Objective The objective of this project is the development of a novel AI-based method to estimate microstructural parameters in the liver, specifically cell size and intracellular fraction, given paired examples of DW-MRI signals and microstructural features as seen on histology. We aim to outperform the estimation of microstructure by a well-established biophysical model. The method will be developed on pre-clinical data, and will be tested by deployment on in vivo patient data.
Methods Seven algorithms were implemented in Python, of which four voxel-wise Machine Learning (ML) (Linear Regression, Piecewise Linear Regression, K-Nearest Neighbour, Random-Forest Regres sor (RFR)), one patch-wise ML (PW-RFR), one voxel-wise Deep Learning (DL) (Multi-Layer-Perceptron (MLP)) and one patch-wise DL (PW-MLP). The algorithms were trained in a supervised manner, using MRI-derived data co-registered to histology-derived parametric maps of the targets (i.e. the ground truth) of seven mouse livers. The performance of the algorithms based on three input feature types is analysed: (i) the raw DW-MR-data, (ii) signal representations, (iii) parametric maps computed by fitting a multi-exponential biophysical model. Quantitative evaluation metrics (Mean Absolute Error (MAE) and Relative MAE) and visual inspection are used for performance assessment. The most promising pre-trained algorithm from the pre-clinical study is consequently tested on clinical data of three patients.
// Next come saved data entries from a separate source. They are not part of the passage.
-- ==== Sys2Proof/Machine/Dispatch.lean ====
section
/-! DEFINITION. One arm per instruction, each a call of its meaning. -/

namespace Sys2Proof.Machine

def exec (i : Instr) (s : State) : Host.Outcome State Fault Refusal :=
  match i with
  | .addRR rt ra rb => Sys2Proof.Machine.execAddRR rt ra rb s
  | .addRI9 rt ra imm => Sys2Proof.Machine.execAddRI9 rt ra imm s
  | .addRI23 rt ra imm => Sys2Proof.Machine.execAddRI23 rt ra imm s
  | .addRI36 rt ra imm => Sys2Proof.Machine.execAddRI36 rt ra imm s
  | .cmpRR ra rb => Sys2Proof.Machine.execCmpRR ra rb s
  | .cmpRI9 ra imm => Sys2Proof.Machine.execCmpRI9 ra imm s
  | .cmpRI23 ra imm => Sys2Proof.Machine.execCmpRI23 ra imm s
  | .cmpRI36 ra imm => Sys2Proof.Machine.execCmpRI36 ra imm s
  | .subRR rt ra rb => Sys2Proof.Machine.execSubRR rt ra rb s
  | .subRI9 rt ra imm => Sys2Proof.Machine.execSubRI9 rt ra imm s
  | .subRI23 rt ra imm => Sys2Proof.Machine.execSubRI23 rt ra imm s
  | .subRI36 rt ra imm => Sys2Proof.Machine.execSubRI36 rt ra imm s
  | .bitRR ra rb => Sys2Proof.Machine.execBitRR ra rb s
  | .bitRI9 ra imm => Sys2Proof.Machine.execBitRI9 ra imm s
  | .bitRI23 ra imm => Sys2Proof.Machine.execBitRI23 ra imm s
  | .bitRI36 ra imm => Sys2Proof.Machine.execBitRI36 ra imm s
  | .andRR rt ra rb => Sys2Proof.Machine.execAndRR rt ra rb s
  | .andRI9 rt ra imm => Sys2Proof.Machine.execAndRI9 rt ra imm s
  | .andRI23 rt ra imm => Sys2Proof.Machine.execAndRI23 rt ra imm s
  | .andRI36 rt ra imm => Sys2Proof.Machine.execAndRI36 rt ra imm s
  | .orRR rt ra rb => Sys2Proof.Machine.execOrRR rt ra rb s
  | .orRI9 rt ra imm => Sys2Proof.Machine.execOrRI9 rt ra imm s
  | .orRI23 rt ra imm => Sys2Proof.Machine.execOrRI23 rt ra imm s
  | .orRI36 rt ra imm => Sys2Proof.Machine.execOrRI36 rt ra imm s
  | .eorRR rt ra rb => Sys2Proof.Machine.execEorRR rt ra rb s
  | .eorRI9 rt ra imm => Sys2Proof.Machine.execEorRI9 rt ra imm s
  | .eorRI23 rt ra imm => Sys2Proof.Machine.execEorRI23 rt ra imm s
  | .eorRI36 rt ra imm => Sys2Proof.Machine.execEorRI36 rt ra imm s
  | .aslRR rt ra rb => Sys2Proof.Machine.execAslRR rt ra rb s
  | .aslSI6 rt ra imm => Sys2Proof.Machine.execAslSI6 rt ra imm s
  | .rolRR rt ra rb => Sys2Proof.Machine.execRolRR rt ra rb s
  | .rolSI6 rt ra imm => Sys2Proof.Machine.execRolSI6 rt ra imm s
  | .lsrRR rt ra rb => Sys2Proof.Machine.execLsrRR rt ra rb s
  | .lsrSI6 rt ra imm => Sys2Proof.Machine.execLsrSI6 rt ra imm s
  | .rorRR rt ra rb => Sys2Proof.Machine.execRorRR rt ra rb s
  | .rorSI6 rt ra imm => Sys2Proof.Machine.execRorSI6 rt ra imm s
  | .ldRR rt ra rb => Sys2Proof.Machine.execLdRR rt ra rb s
  | .ldRI9 rt ra disp => Sys2Proof.Machine.execLdRI9 rt ra disp s
  | .ldRI23 rt ra disp => Sys2Proof.Machine.execLdRI23 rt ra disp s
  | .ldRI36 rt ra disp => Sys2Proof.Machine.execLdRI36 rt ra disp s
  | .ldbRI36 rt ra disp => Sys2Proof.Machine.execLdbRI36 rt ra disp s
  | .stRR rs ra rb => Sys2Proof.Machine.execStRR rs ra rb s
  | .stRI9 rs ra disp => Sys2Proof.Machine.execStRI9 rs ra disp s
  | .stRI23 rs ra disp => Sys2Proof.Machine.execStRI23 rs ra disp s
  | .stRI36 rs ra disp => Sys2Proof.Machine.execStRI36 rs ra disp s
  | .stbRI36 rs ra disp => Sys2Proof.Machine.execStbRI36 rs ra disp s
  | .jmpAbs46 addr => Sys2Proof.Machine.execJmpAbs46 addr s
  | .jsrAbs46 addr => Sys2Proof.Machine.execJsrAbs46 addr s
  | .jmpReg ra => Sys2Proof.Machine.execJmpReg ra s
  | .jsrReg ra => Sys2Proof.Machine.execJsrReg ra s
  | .rts => Sys2Proof.Machine.execRts s
  | .rti => Sys2Proof.Machine.execRti s
  | .pfi => Sys2Proof.Machine.execPfi s
  | .wai => Sys2Proof.Machine.execWai s
  | .stp => Sys2Proof.Machine.execStp s
  | .nop => Sys2Proof.Machine.execNop s
  | .rst => Sys2Proof.Machine.execRst s
  | .nmi => Sys2Proof.Machine.execNmi s
  | .irq => Sys2Proof.Machine.execIrq s
  | .brk const4 => Sys2Proof.Machine.execBrk const4 s
  | .beqD4 disp => Sys2Proof.Machine.execBeqD4 disp s
  | .bneD4 disp => Sys2Proof.Machine.execBneD4 disp s
  | .bplD4 disp => Sys2Proof.Machine.execBplD4 disp s
  | .bmiD4 disp => Sys2Proof.Machine.execBmiD4 disp s
  | .bvsD4 disp => Sys2Proof.Machine.execBvsD4 disp s
  | .bvcD4 disp => Sys2Proof.Machine.execBvcD4 disp s
  | .bcsD4 disp => Sys2Proof.Machine.execBcsD4 disp s
  | .bccD4 disp => Sys2Proof.Machine.execBccD4 disp s
  | .beqD17 disp => Sys2Proof.Machine.execBeqD17 disp s
  | .bneD17 disp => Sys2Proof.Machine.execBneD17 disp s
  | .bplD17 disp => Sys2Proof.Machine.execBplD17 disp s
  | .bmiD17 disp => Sys2Proof.Machine.execBmiD17 disp s
  | .bvsD17 disp => Sys2Proof.Machine.execBvsD17 disp s
  | .bvcD17 disp => Sys2Proof.Machine.execBvcD17 disp s
  | .bcsD17 disp => Sys2Proof.Machine.execBcsD17 disp s
  | .bccD17 disp => Sys2Proof.Machine.execBccD17 disp s
  | .braD4 disp => Sys2Proof.Machine.execBraD4 disp s
  | .braD17 disp => Sys2Proof.Machine.execBraD17 disp s
  | .php => Sys2Proof.Machine.execPhp s
  | .plp => Sys2Proof.Machine.execPlp s
  | .psh ra => Sys2Proof.Machine.execPsh ra s
  | .pop rt => Sys2Proof.Machine.execPop rt s
  | .sep mask => Sys2Proof.Machine.execSep mask s
  | .rep mask => Sys2Proof.Machine.execRep mask s
  | .mvnb => Sys2Proof.Machine.execMvnb s
  | .mvpb => Sys2Proof.Machine.execMvpb s
  | .stsb => Sys2Proof.Machine.execStsb s
  | .cmpsb => Sys2Proof.Machine.execCmpsb s
  | .mvn => Sys2Proof.Machine.execMvn s
  | .mvp => Sys2Proof.Machine.execMvp s
  | .sts => Sys2Proof.Machine.execSts s
  | .cmps => Sys2Proof.Machine.execCmps s

end Sys2Proof.Machine
end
Results Based on quantitive evaluation metrics and visual inspection of the predictions in comparison with the histology-derived ground truth, the PW-RFR was found to be the most promising algorithm. With the PW-MLP exhibiting the second best results, the importance of incorporating spatial information, here via the patch-wise approach, is supported. No large differences were observed in the performance of the best algorithm, the PW-RFR, for the three input feature types. From the clinical study appeared that the PW-RFR is able to at least partly capture notable contrasts in the lesion microstructure, and the predictions are in a realistic range in comparison with histology-derived microstructure values as obtained via biopsy of the lesions.
Conclusion The PW-RFR algorithm demonstrates a promising performance in both the pre-clinical and the clinical experiment. This points towards the feasibility of developing tools that learn how to predict histopathological characteristics from DW-MRI on pre-clinical MRI-histology data, and consequently deploy these tools in a clinical setting. However, these results are preliminary, and further validation on larger and more diverse datasets is required.